[DATA FOR ANALYSIS Boundary: Start]
/-- A partner welcomed in the role OUTLET: admitted or parked, its closed switch opened first (R28, R147). -/
theorem welcomeOutlet_spec {p : Port} {cls : PartnerClass} {w : Ev}
    (h : (w.tables.port.get p).roles.allows (roleAsked cls) = true) (hrole : roleAsked cls = .outlet) :
    (∃ st pr o, (welcomePartner p cls w).port p =
          { (w.port p).welcomed .outlet 5000 with state := st, parkReason := pr, order := o }
        ∧ ((w.port p).restartOwed = false → OutFrame.welcome .outlet 5000 ∈ o)
        ∧ (st = .outletBase ∧ pr = none
            ∧ (welcomePartner p cls w).outlet.grants.getLast? = some ⟨p, .base, 500, w.time, .off⟩
            ∧ (welcomePartner p cls w).outlet.drives.get p = .closed
            ∧ sumCurrents (welcomePartner p cls w).outlet.grants ≤ (welcomePartner p cls w).outlet.pool
          ∨ st = .parked ∧ pr = some .pool ∧ (welcomePartner p cls w).outlet.freeRoom < 500
            ∧ (w.outlet.hasEntry p = false → (welcomePartner p cls w).outlet.hasEntry p = false)
            ∧ (welcomePartner p cls w).outlet.parkTime.get p = some w.time))
      ∧ (welcomePartner p cls w).closedOn p = false ∧ (welcomePartner p cls w).feed (feedOf p) = w.gapFeed p
      ∧ (welcomePartner p cls w).rest = w.rest ∧ (welcomePartner p cls w).trig = w.trig
      ∧ ∀ n, w.link.noticeSet n = true → (welcomePartner p cls w).link.noticeSet n = true := by
  rw [welcomePartner_outlet h hrole]
  have hw := openWelcome_spec p .outlet w
  have heq := decideWelcome_eq p .outlet w
  generalize openIfClosedOn p (decideWelcome p .outlet w) = v at hw ⊢
  have hdecided : (decideWelcome p .outlet w).rest = w.rest ∧ (decideWelcome p .outlet w).trig = w.trig
      ∧ (decideWelcome p .outlet w).link = w.link ∧ (decideWelcome p .outlet w).outlet = w.outlet := by
    rw [heq]; exact ⟨rfl, rfl, rfl, rfl⟩
  obtain ⟨hdrest, hdtrig, hdlink, hdoutlet⟩ := hdecided
  have hrest : v.rest = w.rest := hw.rest.trans hdrest
  obtain ⟨_, _, o, hport, horder⟩ := hw.self
  obtain ⟨st, pr, hadmit, hcases⟩ := requestAdmission_spec p v
  refine ⟨⟨st, pr, o, by rw [hadmit, hport]; rfl, horder, ?_⟩, by rw [requestAdmission_closedOn]; exact hw.closed,
    by rw [requestAdmission_feed]; exact hw.feed, (requestAdmission_rest p v).trans hrest, ?_, fun n hn => ?_⟩
  · rcases hcases with ⟨hroom, rfl, rfl, houtlet⟩ | ⟨hroom, rfl, rfl, houtlet⟩
    · refine .inl ⟨rfl, rfl, ?_, ?_, ?_⟩ <;> rw [houtlet]
      · simp [time_of_rest hrest]
      · simp
      · have hfits := admit_fits (o := v.outlet) hroom
        have hle := sumCurrents_filter_le (·.port != p) v.outlet.grants
        simp only [sumCurrents_append, sumCurrents_cons, sumCurrents_nil]
        omega
    · refine .inr ⟨rfl, rfl, ?_, fun hno => ?_, ?_⟩ <;> rw [houtlet]
      · exact hroom
      · rw [← Bool.not_eq_true]
        intro hk
        have := hw.entries p hk
        rw [hdoutlet, hno] at this
        cases this
      · simp [time_of_rest hrest]
  · rw [(requestAdmission_owed p v).1, hw.trig, hdtrig]
  · rw [requestAdmission_link]
    exact hw.notices n (by rw [hdlink]; exact hn)

/-! ## ANNOUNCE in GREETING (R27, R28) -/

/-- The partner record created by an ANNOUNCE, the role still to be written (R27). -/
def recordPartner (p : Port) (cls : PartnerClass) (cable : Nat) (tag : BitVec 16) (w : Ev) : Ev :=
  updPort p (fun r => { r with partner := some ⟨.refused, cls, cable, tag, 1, false⟩ }) w

theorem greetPartner_allow (p : Port) (a : Announcement) (w : Ev) :
    greetPartner p a .allow w = welcomePartner p a.cls (recordPartner p a.cls a.cable a.tag w) := rfl
theorem greetPartner_deny (p : Port) (a : Announcement) (w : Ev) : greetPartner p a .deny w =
    park p .denied (openIfClosedOn p (decideWelcome p .refused (recordPartner p a.cls a.cable a.tag w))) := rfl
theorem greetPartner_amend (p : Port) (a : Announcement) (cls : PartnerClass) (cable : Nat) (w : Ev) :
    greetPartner p a (.amendAnnounce cls cable) w = welcomePartner p cls (recordPartner p cls cable a.tag w) := rfl

/-! ## The old partner cleared (R47) -/

/-- A port whose waiting frames gained CUT alone owes no RESTART that it did not owe. -/
theorem restartOwed_of_frames {r q : PortRec} (htx : q.tx = r.tx) (h : ∀ f ∈ q.order, f ∈ r.order ∨ f.kindCode = 0x0D#8)
    (hr : r.restartOwed = false) : q.restartOwed = false := by
  simp only [PortRec.restartOwed, Bool.or_eq_false_iff, List.any_eq_false, beq_iff_eq, htx] at hr ⊢
  refine ⟨fun f hf he => ?_, hr.2⟩
  rcases h f hf with h | h
  · exact hr.1 f h he
  · rw [he] at h
    simp [OutFrame.kindCode] at h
[DATA FOR ANALYSIS Boundary: End]
ACTIVITY: Exactly the lines above from the one with "have heq := decideWelcome_eq p .outlet w" to the one with "have hdecided : (decideWelcome", both included, are to be quoted; leave the rest out.

REPLY TO THE EXERCISE:
  have heq := decideWelcome_eq p .outlet w
  generalize openIfClosedOn p (decideWelcome p .outlet w) = v at hw ⊢
  have hdecided : (decideWelcome p .outlet w).rest = w.rest ∧ (decideWelcome p .outlet w).trig = w.trig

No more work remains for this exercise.